此文档是针对阿里集团内部用户,在MaxCompute上使用EasyRec的说明。

输入数据:

输入一般是odps表:

  • train: your_own_project.dwd_avazu_ctr_deepmodel_train

  • test: your_own_project.dwd_avazu_ctr_deepmodel_test

说明:这两张表是自己odps project的表,由于阿里集团内部无法访问公共云的pai_online_project,可以通过自行下载数据集到本地,并使用odpscmd tunnel upload命令上传至自己的project进行使用。

  • dwd_avazu_ctr_deepmodel_train.csv (http://easyrec.oss-cn-beijing.aliyuncs.com/data/dwd_avazu_ctr_deepmodel_train.csv)

  • dwd_avazu_ctr_deepmodel_test.csv (http://easyrec.oss-cn-beijing.aliyuncs.com/data/dwd_avazu_ctr_deepmodel_test.csv)

参考命令:

create table if not exists dwd_avazu_ctr_deepmodel_train (click bigint, hour string, c1 string, banner_pos string, site_id string, site_domain string, site_category string, app_id string, app_domain string, app_category string, device_id string, device_ip string, device_model string, device_type string, device_conn_type string, c14 string, c15 string, c16 string, c17 string, c18 string, c19 string, c20 string, c21 string);

tunnel upload dwd_avazu_ctr_deepmodel_train.csv your_own_project.dwd_avazu_ctr_deepmodel_train;

训练:

pai -name easy_rec_ext -project algo_public
-Dcmd=train
-Dconfig=oss://easyrec/config/MultiTower/dwd_avazu_ctr_deepmodel_ext.config
-Dtrain_tables='odps://pai_online_project/tables/dwd_avazu_ctr_deepmodel_train'
-Deval_tables='odps://pai_online_project/tables/dwd_avazu_ctr_deepmodel_test'
-Dcluster='{"ps":{"count":1, "cpu":1000}, "worker" : {"count":3, "cpu":1000, "gpu":100, "memory":40000}}'
-Deval_method=separate
-Dmodel_dir=oss://easyrec/ckpt/MultiTower
-Dbuckets=oss://easyrec/?role_arn=acs:ram::xxx:role/xxx&host=oss-cn-beijing-internal.aliyuncs.com;
  • -Dcmd: train 模型训练

  • -Dconfig: 训练用的配置文件

  • -Dtrain_tables: 定义训练表

  • -Deval_tables: 定义测试表

  • -Dtables: 定义其他依赖表(可选),如负采样的表

  • -Dcluster: 定义PS的数目和worker的数目。
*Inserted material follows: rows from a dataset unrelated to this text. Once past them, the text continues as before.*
-- ==== Sys2Proof/Machine/Debug.lean ====
section
/-! DEFINITION. Engine debug, the test access port, debug unlock and OTP writes (R539 to R545, R548, R339, R340). -/
namespace Sys2Proof.Machine
namespace State

/-! ### Halt, resume, step (R542 to R544) -/

/-- The selected core has started and its engine is not stopped. -/
def dbgLive (s : State) : Bool :=
  let q := s.debugCore
  !s.noCore q && (s.core q).run && !(s.core q).stopped && s.rd (PWR_ENGST_STATE (q / 2)) != 4
/-- DBG_CMD.HALT: at once, or at the next interrupt point. -/
def dbgHalt (s : State) : State :=
  let q := s.debugCore
  if ¬s.dbgLive ∨ (s.core q).halted then s
  else if s.haltPoint q then s.debugHalt q 0 0
  else s.modCore q fun c => { c with haltDue := true }
/-- DBG_CMD.RESUME (R125, R340, R542): outside MAINT a lockstep engine runs on unchecked, with ROLE FREE, and the channels that it may no
longer own, and those of a cluster whose clock has stopped, stay frozen. -/
def dbgResume (s : State) : State :=
  let q := s.debugCore
  if ¬(s.core q).halted then s
  else
    let e := q / 2
    let s := s.modCore q fun c => { c with halted := false, step := false, bpPass := c.hcause == 2 }
    let mine := (s.ownedBy e (if s.split (q / 32) then some (q % 2) else none)).filter fun n =>
      s.cluRuns (e / 16) && (s.dev == .maint || s.mayOwn n e)
    let s := s.each mine fun t n => t.unfreeze n
    if s.rd (PWR_ENGST_STATE e) = 4 ∧ s.rd (PWR_ENGST_CAUSE e) = 6 ∧ ¬s.split (q / 32) then
      ((s.wr (PWR_ENGST_STATE e) 1).wr (PWR_ENGMAP_ROLE e) 0)
    else s
/-- DBG_CMD.STEP: the next instruction, or element, of a halted core is executed. -/
def dbgStep (s : State) : State :=
  let q := s.debugCore
  if (s.core q).halted then s.modCore q fun c => { c with step := true, bpPass := true } else s
/-- DBG_CMD. -/
def writeDbgCmd (s : State) (v : Nat) : State :=
  let s := if v.testBit 0 then s.dbgHalt else s
  let s := if v.testBit 1 then s.dbgResume else s
  if v.testBit 2 then s.dbgStep else s

/-! ### Registers of a halted or stopped engine (R544, R548) -/

/-- R544: what a read gives is stated: the core is halted or its engine STOPPED, and it is not core .b of an engine that a disagreement of the
two cores stopped (R314). -/
def dbgKnown (s : State) : Bool :=
  let q := s.debugCore
  let e := q / 2
  let out := (s.core q).stopped || s.rd (PWR_ENGST_STATE e) == 4
  ((s.core q).halted || out) && !(out && s.on DBG_ENGSEL_CORE && !s.split (q / 32) && s.rd (PWR_ENGST_CAUSE e) == 1)
/-- What DBG_RSEL selects reads; a free value where R544 gives no read. -/
def dbgRead (s : State) : Nat :=
  let q := s.debugCore
  let c := s.core q
  let n := s.rd DBG_RSEL_SEL
  if ¬s.dbgKnown then (List.range 3).foldl (fun a i => a * 4096 + (Config.freeValue (s.free + i)).toNat) 0
  else if n < 0x20 then c.r n
  else if n < 0x28 then c.x (n - 0x20)
  else if n = 0x28 then c.pc
  else if 0x40 ≤ n ∧ n < 0x80 then
    match srGroup (n - 0x40) with
    | some (b, _) => part (s.srWhole q b) (n - 0x40 - b)
    | none => 0
  else if 0x100 ≤ n ∧ n < 0x300 then c.v ((n - 0x100) / 32) ((n - 0x100) % 32)
  else if 0x300 ≤ n ∧ n < 0x380 then c.a ((n - 0x300) / 32) ((n - 0x300) % 32)
  else 0
/-- A write to what DBG_RSEL selects, accepted for a halted core. -/
def dbgWrite (s : State) (v : Nat) : State :=
  let q := s.debugCore
  let n := s.rd DBG_RSEL_SEL
  if ¬(s.core q).halted then s
  else s.modCore q fun c =>
    if n < 0x20 then c.setR n v
    else if n < 0x28 then c.setX (n - 0x20) v
    else if n = 0x28 then { c with pc := v % 0x1000000 }
    else if 0x40 ≤ n ∧ n < 0x80 then
      match srGroup (n - 0x40) with
      | some (b, _) => c.srSet b (withPart (s.srWhole q b) (n - 0x40 - b) v)
      | none => c
    else if 0x100 ≤ n ∧ n < 0x300 then c.setV ((n - 0x100) / 32) ((n - 0x100) % 32) v
    else if 0x300 ≤ n ∧ n < 0x380 then c.setA ((n - 0x300) / 32) ((n - 0x300) % 32) v
    else c

/-! ### OTP (R545) -/

/-- DBG_OTPCMD: GO sets bits of an OTP word, in MAINT; words from 0x300 refuse. -/
def writeOtpcmd (s : State) (v : Nat) : State :=
  let s := if v.testBit 2 then s.softClear DBG_OTPCMD_REF 1 else s
  if v % 2 = 0 then s
  else
    let a := s.rd DBG_OTPA_ADDR
    if s.dev = .maint ∧ a < 0x300 then s.setOtp a (s.otpWord a ||| s.rd DBG_OTPD_DATA)
    else (s.raiseFlag DBG_OTPCMD_REF).report clCfg 0xE77 1 13

/-! ### The test access port (R539, R540) -/

/-- The instruction register and the data register take values. -/
def tap (s : State) (ir dr : Nat) : State := { s with ports := { s.ports with ir := ir, dr := dr } }
/-- R539: EXTEST, CLAMP and HIGHZ act in MAINT with every channel disabled, and as BYPASS otherwise. -/
def scanPins (s : State) (code : Nat) : State :=
  if s.dev = .maint ∧ channels.all fun n => !s.on (CH_CFG_EN n) then s.tap code s.ports.dr
  else (s.tap 0x3F 0).report clCfg 0xE76 1 13
/-- R540: a nonce of 64 bits, drawn anew. -/
def drawNonce (s : State) : State :=
  let n := (List.range 6).foldl (fun a i => a * 4096 + (Config.freeValue (s.free + i)).toNat) 0
  { s with free := s.free + 6, ports := { s.ports with ir := 0x20, nonce := n % 2 ^ 64 } }

end State

/-! ### Meanings -/

/-- EXTEST. -/
def execExtest (s : State) : Out := .next (s.scanPins 0x00)
/-- SAMPLE/PRELOAD: the boundary register samples the pins. -/
def execSamplePreload (pins : Nat) (s : State) : Out := .next (s.tap 0x01 pins)
/-- IDCODE. -/
def execIdcode (s : State) : Out := .next (s.tap 0x02 0x1C192A55)
/-- CLAMP. -/
def execClamp (s : State) : Out := .next (s.scanPins 0x03)
/-- HIGHZ. -/
def execHighz (s : State) : Out := .next (s.scanPins 0x04)
/-- BYPASS. -/
def execBypass (s : State) : Out := .next (s.tap 0x3F 0)
/-- DBGAUTH (R540): an unlock attempt, with the result of the signature's verification. -/
def execDbgauth (valid : Bool) (s : State) : Out :=
  .next (if s.rd DBG_STAT_FAILS = 3 then (s.tap 0x20 s.ports.dr).report clCfg 0xE75 1 13
    else
      let s := s.drawNonce
      if valid then s.put DBG_STAT_UNLOCK true else (s.bump DBG_STAT_FAILS).report clCfg 0xE75 1 13)

end Sys2Proof.Machine
end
具体见:PAI-TF任务参数介绍

  • -Deval_method: 评估方法

  • separate: 用worker(task_id=1)做评估

  • none: 不需要评估

  • master: 在master(task_id=0)上做评估

  • -Dfine_tune_checkpoint: 可选,从checkpoint restore参数,进行finetune

  • 可以指定directory,将使用directory里面的最新的checkpoint.

  • -Dmodel_dir: 如果指定了model_dir将会覆盖config里面的model_dir,一般在周期性调度的时候使用。
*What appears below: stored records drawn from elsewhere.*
-- ==== Sys2Proof/Machine/System.lean ====
section
/-! DEFINITION. The special-register and system instructions of Evsum-12 (R228, R229, R267 to R270, R307). -/
namespace Sys2Proof.Machine

/-- R267: PS.MODE becomes 0, and the instruction that follows is its shadow. -/
def Core.toTk (c : Core) : Core := { c.setPs 8 false with shadow := true }

namespace State

/-- R228, R268: MFS. -/
def moveFrom (s : State) (q r n : Nat) : Res :=
  match srGroup n with
  | none => .fault s cIllegal 2
  | some (b, len) =>
    if ¬s.coreSv q ∧ ¬srReadTk n then .fault s cPrivilege n
    else
      let p := s.mfs q n b len
      .done (p.1.modCore q fun c => c.setR r p.2)

/-- R268: MTS to PS: bits 7:0 in TK, bits 10:0 in SV, where clearing MODE has a shadow. What it writes stands after its own completion. -/
def moveToPs (s : State) (q x : Nat) : Res :=
  let c := s.core q
  if ¬s.coreSv q then
    if bits x 8 3 ≠ bits c.ps 8 3 then .fault s cPrivilege 0 else .done s fun d => { d with ps := d.ps / 256 * 256 + x % 256 }
  else .done s fun d =>
    let d := { d with ps := x % 2048 }
    if c.psBit 8 ∧ ¬d.psBit 8 then { d with shadow := true } else d
/-- R228, R229, R268: MTS. -/
def moveTo (s : State) (q n x : Nat) : Res :=
  if n = 17 then .fault s cIllegal 8
  else match srGroup n with
    | none => .fault s cIllegal 2
    | some (b, len) =>
      if ¬s.coreSv q ∧ ¬srWriteTk n then .fault s cPrivilege n
      else if n = 0 then s.moveToPs q x
      else if n + 1 < b + len then .done (s.srStage q n x)
      else
        let v := s.mtsWhole q b len x
        .done ((s.srUnstage q b len).modCore q fun c => c.srSet b v)
/-- R259: the kind of an MTS: to PS, WP and WV it must not stand in a delay slot. -/
def kMts (n : Nat) : Kind := { slot := !(n == 0 || n == 10 || n == 11) }

/-- R304, R307: what becomes of a FENCE.M. -/
def fenceM (s : State) (q : Nat) : Res :=
  let c := s.core q
  if ¬s.paired then .done s
  else if s.dev = .rejoin then .trap s cMirfail 4
  else if c.mOut = 0 then .done s
  else if s.pair.solo then .trap s cMirfail 2
  else .hold (s.modCore q fun c => { c with fence := some s.time })

end State

/-! ### Meanings -/

/-- MFS (R268). -/
def execMfs (q : Fin 256) (r : Fin 32) (sr : Fin 64) (s : State) : Out := .next (s.coded q (codeS 38 r sr 0) fun s => s.issue q kPlain fun s => s.moveFrom q r sr)
/-- MTS (R268). -/
def execMts (q : Fin 256) (r : Fin 32) (sr : Fin 64) (s : State) : Out := .next (s.coded q (codeS 38 r sr 1) fun s => s.issue q (State.kMts sr) fun s => s.moveTo q sr ((s.core q).r r))
/-- SVC (R269, R279). -/
def execSvc (q : Fin 256) (imm : BitVec 8) (s : State) : Out := .next (s.coded q (codeY 39 imm.toNat 0) fun s => s.issue q kSys fun s => .trap s cSvc imm.toNat)
/-- BKPT (R269, R542). -/
def execBkpt (q : Fin 256) (imm : BitVec 8) (s : State) : Out := .next (s.coded q (codeY 39 imm.toNat 1) fun s =>
  s.issue q kSys fun s => if s.on DBG_CFG_BKH then .stop ((s.retire q 2).debugHalt q 1 0) else .trap s cBkpt imm.toNat)
/-- WAIT (R269). -/
def execWait (q : Fin 256) (s : State) : Out := .next (s.coded q (codeY 39 0 2) fun s =>
  s.issue q kSys fun s =>
    if s.linesUp q ≠ 0 then .done s else .hold (s.modCore q fun c => { c with waiting := true, tmrHit := false }))
/-- MODE TK (R267). -/
def execModeTk (q : Fin 256) (s : State) : Out := .next (s.coded q (codeY 39 0 3) fun s => s.issue q { slot := false, sv := true } fun s => .done s Core.toTk)
/-- MODE SV (R267). -/
def execModeSv (q : Fin 256) (s : State) : Out := .next (s.coded q (codeY 39 1 3) fun s => s.issue q { slot := false, sv := true } fun s => .done s)
/-- FENCE.L (R270, R306): every earlier access is complete, since a core of the model performs its accesses in order. -/
def execFenceL (q : Fin 256) (s : State) : Out := .next (s.coded q (codeY 39 0 4) fun s => s.issue q kPlain fun s => .done s)
/-- FENCE.G (R270, R306): every earlier access is complete, since a core of the model performs its accesses in order. -/
def execFenceG (q : Fin 256) (s : State) : Out := .next (s.coded q (codeY 39 1 4) fun s => s.issue q kPlain fun s => .done s)
/-- FENCE.IO (R270, R306): every earlier access is complete, since a core of the model performs its accesses in order. -/
def execFenceIo (q : Fin 256) (s : State) : Out := .next (s.coded q (codeY 39 2 4) fun s => s.issue q kPlain fun s => .done s)
/-- FENCE.M (R270, R307). -/
def execFenceM (q : Fin 256) (s : State) : Out := .next (s.coded q (codeY 39 3 4) fun s => s.issue q kPlain fun s => s.fenceM q)

end Sys2Proof.Machine
end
  • -Dbuckets: config所在的bucket和保存模型的bucket; 如果有多个bucket,逗号分割

注意:

  • dataworks和pai的project 一样,案例都是pai_online_project,用户需要根据自己的环境修改。如果需要使用gpu,PAI的project需要设置开通GPU。链接:https://pai.data.aliyun.com/console?projectId=&regionId=cn-beijing#/visual ,其中regionId可能不一致。

    mc_gpu

  • oss的bucket需要提前开通好,案例中bucket名称是easyrec。创建bucket请参考:创建存储空间

  • arn需要在PAI-studio的project(当前案例中的project是pai_online_project)的OSS访问授权设置页面查看和创建,如下图:

image.png

评估:

pai -name easy_rec_ext -project algo_public
-Dcmd=evaluate
-Dconfig=oss://easyrec/config/MultiTower/dwd_avazu_ctr_deepmodel_ext.config
-Deval_tables='odps://pai_online_project/tables/dwd_avazu_ctr_deepmodel_test'
-Dcluster='{"worker" : {"count":1, "cpu":1000, "gpu":100, "memory":40000}}'
-Dmodel_dir=oss://easyrec/ckpt/MultiTower
-Dbuckets=oss://easyrec/?role_arn=acs:ram::xxx:role/xxx&host=oss-cn-beijing-internal.aliyuncs.com;
  • -Dcmd: evaluate 模型评估

  • -Dconfig: 同训练

  • -Deval_tables: 指定测试tables

  • -Dtables: 指定其他依赖表,如负采样的表

  • -Dcluster: 评估不需要PS节点,指定一个worker节点即可

  • -Dmodel_dir: 如果指定了model_dir将会覆盖config里面的model_dir,一般在周期性调度的时候使用

  • -Dcheckpoint_path: 使用指定的checkpoint_path,如oss://easyrec/ckpt/MultiTower/model.ckpt-1000。不指定的话,默认model_dir中最新的ckpt文件。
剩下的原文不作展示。